In the case of a One-Way ANOVA with N total subjects from K groups:

Matrix Dimensions
Y N x 1
X N x (K + 1)
b (K + 1) x 1
e N x 1

## Design Matrix

In the case of ANOVA, X is a Design Matrix that indicates group membership of each subject. In the matrix X, there is one row for each subject and (K + 1) columns. The first column always contains ones. The remaining columns are used to indicate membership in a group with a value of one in column M indicating membership in group (M - 1) and a value of zero indicating not a member of the group.

The matrix Y contains the value from each subject, one per row.

Data from Statistical Methods for Psychology, page 608.
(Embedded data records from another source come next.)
-- ==== Sys2Proof/Laws/Desx.lean ====
section
/-! SUPPORT. What the block loops of XENCM and XDECM do, said once (rules R171 and R172). -/

namespace Sys2Proof.Machine

/-- Padding writes zeros from the message's end to the end of its last block, and nothing else. -/
theorem padMessage_spec (m : Memory) (len : Nat) (h : m.wf = true) :
    (padMessage m len).wf = true ∧
      ∀ a, (padMessage m len).read a =
        if len ≤ a ∧ a < 8 * blockCount len then 0#8 else m.read a := by
  obtain ⟨hw, hr⟩ := zeroBytes_spec m len (8 * blockCount len - len) h
  refine ⟨hw, fun a => ?_⟩
  have : len ≤ 8 * blockCount len := by unfold blockCount; omega
  rw [padMessage, hr, show len + (8 * blockCount len - len) = 8 * blockCount len by omega]

/-- The padded length stays inside a buffer that the message fits (rule R84). -/
theorem blockCount_le (len limit : Nat) (hl : len ≤ limit) (h8 : limit % 8 = 0) :
    8 * blockCount len ≤ limit := by
  unfold blockCount; omega

theorem padMessage_below (limit : Nat) (m : Memory) (len : Nat) (hl : len ≤ limit)
    (h8 : limit % 8 = 0) (h : m.below limit = true) : (padMessage m len).below limit = true := by
  have := blockCount_le len limit hl h8
  have : len ≤ 8 * blockCount len := by unfold blockCount; omega
  exact zeroBytes_below _ _ _ _ (by omega) h

/-- The encrypting loop: canonical form kept, nothing outside its blocks written, each block the
encryption of the block that stood there, chained from the block before it. -/
theorem encryptBlocks_spec (s : State) (n i : Nat) (m : Memory) (chain : Block) (h : m.wf = true) :
    (encryptBlocks s n i m chain).1.wf = true ∧
    (∀ a, a < 8 * i ∨ 8 * (i + n) ≤ a → (encryptBlocks s n i m chain).1.read a = m.read a) ∧
    (∀ j, i ≤ j → j < i + n →
      readBlock (encryptBlocks s n i m chain).1 (8 * j) =
        desxEncrypt s
          (if j = i then chain else readBlock (encryptBlocks s n i m chain).1 (8 * (j - 1)))
          (readBlock m (8 * j))) ∧
    (encryptBlocks s n i m chain).2 =
      (if n = 0 then chain else readBlock (encryptBlocks s n i m chain).1 (8 * (i + n - 1))) := by
  induction n generalizing i m chain with
  | zero => exact ⟨h, fun _ _ => rfl, fun j h1 h2 => absurd h2 (by omega), rfl⟩
  | succ n ih =>
    have hw := (writeBlock_spec m (8 * i) (desxEncrypt s chain (readBlock m (8 * i))) h).1
    obtain ⟨h1, h2, h3, h4⟩ := ih (i + 1)
      (writeBlock m (8 * i) (desxEncrypt s chain (readBlock m (8 * i))))
      (desxEncrypt s chain (readBlock m (8 * i))) hw
    have hfirst : readBlock (encryptBlocks s (n + 1) i m chain).1 (8 * i) =
        desxEncrypt s chain (readBlock m (8 * i)) := by
      rw [encryptBlocks, readBlock_congr _ _ _ fun k hk => h2 (8 * i + k) (by omega),
        readBlock_writeBlock _ _ _ h]
    refine ⟨h1, fun a ha => ?_, fun j hij hj => ?_, ?_⟩
    · rw [encryptBlocks, h2 a (by omega), (writeBlock_spec m (8 * i) _ h).2, if_neg (by omega)]
    · by_cases hji : j = i
      · subst hji; rw [if_pos rfl, hfirst]
      · rw [if_neg hji]
        have := h3 j (by omega) (by omega)
        rw [readBlock_writeBlock_ne _ _ _ _ h (by omega)] at this
        rw [encryptBlocks, this]
        by_cases hj1 : j = i + 1
        · subst hj1
          rw [if_pos rfl, Nat.add_sub_cancel]
          rw [encryptBlocks] at hfirst
          rw [hfirst]
        · rw [if_neg hj1]
    · rw [if_neg (by omega)]
      by_cases hn : n = 0
      · subst hn
        rw [show i + (0 + 1) - 1 = i by omega, hfirst]; rfl
      · rw [if_neg hn] at h4
        rw [encryptBlocks, h4, show i + 1 + n - 1 = i + (n + 1) - 1 by omega]

theorem encryptBlocks_below (limit : Nat) (s : State) (n i : Nat) (m : Memory) (chain : Block)
    (hl : 8 * (i + n) ≤ limit) (h : m.below limit = true) :
    (encryptBlocks s n i m chain).1.below limit = true := by
  induction n generalizing i m chain with
  | zero => exact h
  | succ n ih => exact ih (i + 1) _ _ (by omega) (writeBlock_below _ _ _ _ (by omega) h)

/-- The decrypting loop: canonical form kept, nothing outside its blocks written, each block the
decryption of the block that stood there, chained from the ciphertext block before it. -/
theorem decryptBlocks_spec (s : State) (n i : Nat) (m : Memory) (chain : Block) (h : m.wf = true) :
    (decryptBlocks s n i m chain).1.wf = true ∧
    (∀ a, a < 8 * i ∨ 8 * (i + n) ≤ a → (decryptBlocks s n i m chain).1.read a = m.read a) ∧
    (∀ j, i ≤ j → j < i + n →
      readBlock (decryptBlocks s n i m chain).1 (8 * j) =
        desxDecrypt s (if j = i then chain else readBlock m (8 * (j - 1)))
          (readBlock m (8 * j))) ∧
    (decryptBlocks s n i m chain).2 =
      (if n = 0 then chain else readBlock m (8 * (i + n - 1))) := by
  induction n generalizing i m chain with
  | zero => exact ⟨h, fun _ _ => rfl, fun j h1 h2 => absurd h2 (by omega), rfl⟩
  | succ n ih =>
    have hw := (writeBlock_spec m (8 * i) (desxDecrypt s chain (readBlock m (8 * i))) h).1
    obtain ⟨h1, h2, h3, h4⟩ := ih (i + 1)
      (writeBlock m (8 * i) (desxDecrypt s chain (readBlock m (8 * i)))) (readBlock m (8 * i)) hw
    refine ⟨h1, fun a ha => ?_, fun j hij hj => ?_, ?_⟩
    · rw [decryptBlocks, h2 a (by omega), (writeBlock_spec m (8 * i) _ h).2, if_neg (by omega)]
    · by_cases hji : j = i
      · subst hji
        rw [if_pos rfl, decryptBlocks,
          readBlock_congr _ _ _ fun k hk => h2 (8 * j + k) (by omega), readBlock_writeBlock _ _ _ h]
      · rw [if_neg hji, decryptBlocks, h3 j (by omega) (by omega),
          readBlock_writeBlock_ne m (8 * i) (8 * j) _ h (by omega)]
        by_cases hj1 : j = i + 1
        · subst hj1; rw [if_pos rfl, Nat.add_sub_cancel]
        · rw [if_neg hj1, readBlock_writeBlock_ne m (8 * i) (8 * (j - 1)) _ h (by omega)]
    · rw [if_neg (by omega), decryptBlocks, h4]
      by_cases hn : n = 0
      · subst hn; rw [if_pos rfl, show i + (0 + 1) - 1 = i by omega]
      · rw [if_neg hn, readBlock_writeBlock_ne _ _ _ _ h (by omega),
          show i + 1 + n - 1 = i + (n + 1) - 1 by omega]

theorem decryptBlocks_below (limit : Nat) (s : State) (n i : Nat) (m : Memory) (chain : Block)
    (hl : 8 * (i + n) ≤ limit) (h : m.below limit = true) :
    (decryptBlocks s n i m chain).1.below limit = true := by
  induction n generalizing i m chain with
  | zero => exact h
  | succ n ih => exact ih (i + 1) _ _ (by omega) (writeBlock_below _ _ _ _ (by omega) h)

end Sys2Proof.Machine
end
Treatment 1 Treatment 2 Treatment 3 Treatment 4
8 5 3 6
9 7 4 4
7 3 1 9

$\mathbf{Y} = \begin{vmatrix} 8 \\ 9 \\ 7 \\ 5 \\ 7 \\ 3 \\ 3 \\ 4 \\ 1 \\ 6 \\ 4 \\ 9 \end{vmatrix}$ $\mathbf{X} = \begin{vmatrix} 1 & 1 & 0 & 0 & 0 \\ 1 & 1 & 0 & 0 & 0 \\ 1 & 1 & 0 & 0 & 0 \\ 1 & 0 & 1 & 0 & 0 \\ 1 & 0 & 1 & 0 & 0 \\ 1 & 0 & 1 & 0 & 0 \\ 1 & 0 & 0 & 1 & 0 \\ 1 & 0 & 0 & 1 & 0 \\ 1 & 0 & 0 & 1 & 0 \\ 1 & 0 & 0 & 0 & 1 \\ 1 & 0 & 0 & 0 & 1 \\ 1 & 0 & 0 & 0 & 1 \end{vmatrix}$

Recall from the General Linear Model that $\mathbf{b} = {(\mathbf{X'} * \mathbf{X})}^{-1} * \mathbf{X'} * \mathbf{Y}$

However $(\mathbf{X'} * \mathbf{X})$ is singular so an inverse cannot be computed. To resolve this problem, the design matrix X is modified in two ways. First, the last column, indicating membership in the last group, is removed. Recall that a value of one in a column indicates membership in a group and a value of zero in a column indicates NOT membership in a group. The second modification is to use a value of negative one in a column to indicate membership in the last group (the column that was removed).

$\mathbf{X} = \begin{vmatrix} 1 & 1 & 0 & 0 \\ 1 & 1 & 0 & 0 \\ 1 & 1 & 0 & 0 \\ 1 & 0 & 1 & 0 \\ 1 & 0 & 1 & 0 \\ 1 & 0 & 1 & 0 \\ 1 & 0 & 0 & 1 \\ 1 & 0 & 0 & 1 \\ 1 & 0 & 0 & 1 \\ 1 & -1 & -1 & -1 \\ 1 & -1 & -1 & -1 \\ 1 & -1 & -1 & -1 \end{vmatrix}$

## Computing Sums of Squares using General Linear Model

$SS_{Total} = \mathbf{Y'} * (\mathbf{I} - \frac{1}{n} * \mathbf{J}) * \mathbf{Y}$

$SS_{Error} = \mathbf{Y'} * \mathbf{Y} - \mathbf{b'} * \mathbf{X'} * \mathbf{Y}$

$SS_{Treatment} = \mathbf{Y'} * (\mathbf{H} - \frac{1}{n} * \mathbf{J}) * \mathbf{Y}$

$\mathbf{b} = {(\mathbf{X'} * \mathbf{X})}^{-1} * \mathbf{X'} * \mathbf{Y}$

$\mathbf{I}$ is an NxN identity matrix.

$\mathbf{J}$ is an NxN matrix with all elements having the value 1.

$\mathbf{H}$ is the Hat matrix equal to $\mathbf{X} * {(\mathbf{X'} * \mathbf{X})}^{-1} * \mathbf{X'}$

# Two-Sample T-Test via GLM

A two-sample T-Test is simply a one-way ANOVA with only two groups. Note that T is the square root of F.

## Example Data

Hight Protein Low Protein
134 80
146 118
104 101
119 85
124 107
161 132
107 94
83
113
129
97
123

# References

Neter, J., Wasserman, W., and Kutner, M.H. 1989. Applied Linear Regression Models. IRWIN, Homewood, IL, Second Edition.

Neter, J., Wasserman, W., and Kutner, M.H. Applied Linear Statistical Models. IRWIN, Homewood, IL, Third Edition.

Howell, David C. 2002. Statistical Methods for Psychology. Duxbury, Pacific Grove, CA, Fifth Edition.